◆ Instructions to follow
Could you output exactly the lines from the one containing "Delivers t ((wa.take" through the end of the records below, and nothing more?

◆ Extracted data
------------------------------------------------

/-- R187: altering one ciphertext block j changes the un-chained blocks j and j + 1 and no others, altering the IV block
changes block 1 alone, by the same bits; DECCBC reports success on both ciphertexts and delivers what unpadding makes of
the two un-chained buffers (R183). -/
def Obligations.CbcErrorsPropagateToTwoBlocks : Prop :=
  ∀ (s u : State) (a b : List Byte) (j : Nat), s.keyValid = true → u.keyValid = true → s.cipher = u.cipher →
    InputIs s a → InputIs u b → a.length = b.length → a.length % 8 = 0 → 16 ≤ a.length → j < a.length / 8 →
    blockAt a j ≠ blockAt b j → (∀ k, k ≠ j → blockAt a k = blockAt b k) →
    ∃ t v wa wb, exec .deccbc s = .next t ∧ exec .deccbc u = .next v ∧
      wa.length = a.length ∧ wb.length = b.length ∧ blockAt wa 0 = blockAt a 0 ∧ blockAt wb 0 = blockAt b 0 ∧
      (∀ k, k + 1 < a.length / 8 →
        blockAt wa (k + 1) = xor8 (decBlock s.cipher (blockAt a (k + 1))) (blockAt a k) ∧
        blockAt wb (k + 1) = xor8 (decBlock u.cipher (blockAt b (k + 1))) (blockAt b k)) ∧
      Delivers t ((wa.take (max (unpad wa) 8)).drop 8) ∧ Delivers v ((wb.take (max (unpad wb) 8)).drop 8) ∧
      (∀ k, 1 ≤ k → k < a.length / 8 → (blockAt wa k ≠ blockAt wb k ↔ k = j ∨ k = j + 1)) ∧
      (j = 0 → xor8 (blockAt wa 1) (blockAt wb 1) = xor8 (blockAt a 0) (blockAt b 0))

/-! ### A pseudo-command -/

/-- The decryption across the foreign-function boundary (R95): LOADKEY and then, if it succeeded, DECCBC. A bad key
length is reported by the first, and an instance already held stays; after a legal key the engine holds the schedule of
that key with `IVSET` 0, a bad ciphertext length is reported by the second, and on a legal one the plaintext is delivered:
the ciphertext un-chained under that schedule and cut. The initial constants are whatever the open parameter is
(notes/assumptions/5.md), and the platform can hold the input lengths (R55; notes/assumptions/7.md). -/
def Obligations.ForeignDecryptLoadsTheKeyAndDecrypts : Prop :=
  ∀ (s : State) (key ct : List Byte),
    (∀ m, s.params.maxLen = some m → s.ilen ≤ m ∧ ct.length ≤ m) →
    ∃ t, foreignDecrypt key ct s = .next t ∧ t.entropy = s.entropy ∧
    (key.length = 0 ∨ 56 < key.length → t.status = 0x01#8 ∧ t.olen = 0 ∧ KeepsInstance s t) ∧
    (1 ≤ key.length ∧ key.length ≤ 56 →
      t.cipher = deriveSchedule s.params.initP s.params.initS key ∧ t.keyValid = true ∧ t.ivSet = false ∧
      (ct.length % 8 ≠ 0 ∨ ct.length < 16 → t.status = 0x03#8 ∧ t.olen = 0) ∧
      (ct.length % 8 = 0 ∧ 16 ≤ ct.length → ∃ w, w.length = ct.length ∧ blockAt w 0 = blockAt ct 0 ∧
        (∀ k, k + 1 < ct.length / 8 → blockAt w (k + 1) =
          xor8 (decBlock (deriveSchedule s.params.initP s.params.initS key) (blockAt ct (k + 1))) (blockAt ct k)) ∧
        Delivers t ((w.take (max (unpad w) 8)).drop 8)))
end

------------------------------------------------

◆ Response to the exercise
      Delivers t ((wa.take (max (unpad wa) 8)).drop 8) ∧ Delivers v ((wb.take (max (unpad wb) 8)).drop 8) ∧
      (∀ k, 1 ≤ k → k < a.length / 8 → (blockAt wa k ≠ blockAt wb k ↔ k = j ∨ k = j + 1)) ∧
      (j = 0 → xor8 (blockAt wa 1) (blockAt wb 1) = xor8 (blockAt a 0) (blockAt b 0))

/-! ### A pseudo-command -/

/-- The decryption across the foreign-function boundary (R95): LOADKEY and then, if it succeeded, DECCBC. A bad key
length is reported by the first, and an instance already held stays; after a legal key the engine holds the schedule of
that key with `IVSET` 0, a bad ciphertext length is reported by the second, and on a legal one the plaintext is delivered:
the ciphertext un-chained under that schedule and cut. The initial constants are whatever the open parameter is
(notes/assumptions/5.md), and the platform can hold the input lengths (R55; notes/assumptions/7.md). -/
def Obligations.ForeignDecryptLoadsTheKeyAndDecrypts : Prop :=
  ∀ (s : State) (key ct : List Byte),
    (∀ m, s.params.maxLen = some m → s.ilen ≤ m ∧ ct.length ≤ m) →
    ∃ t, foreignDecrypt key ct s = .next t ∧ t.entropy = s.entropy ∧
    (key.length = 0 ∨ 56 < key.length → t.status = 0x01#8 ∧ t.olen = 0 ∧ KeepsInstance s t) ∧
    (1 ≤ key.length ∧ key.length ≤ 56 →
      t.cipher = deriveSchedule s.params.initP s.params.initS key ∧ t.keyValid = true ∧ t.ivSet = false ∧
      (ct.length % 8 ≠ 0 ∨ ct.length < 16 → t.status = 0x03#8 ∧ t.olen = 0) ∧
      (ct.length % 8 = 0 ∧ 16 ≤ ct.length → ∃ w, w.length = ct.length ∧ blockAt w 0 = blockAt ct 0 ∧
        (∀ k, k + 1 < ct.length / 8 → blockAt w (k + 1) =
          xor8 (decBlock (deriveSchedule s.params.initP s.params.initS key) (blockAt ct (k + 1))) (blockAt ct k)) ∧
        Delivers t ((w.take (max (unpad w) 8)).drop 8)))
end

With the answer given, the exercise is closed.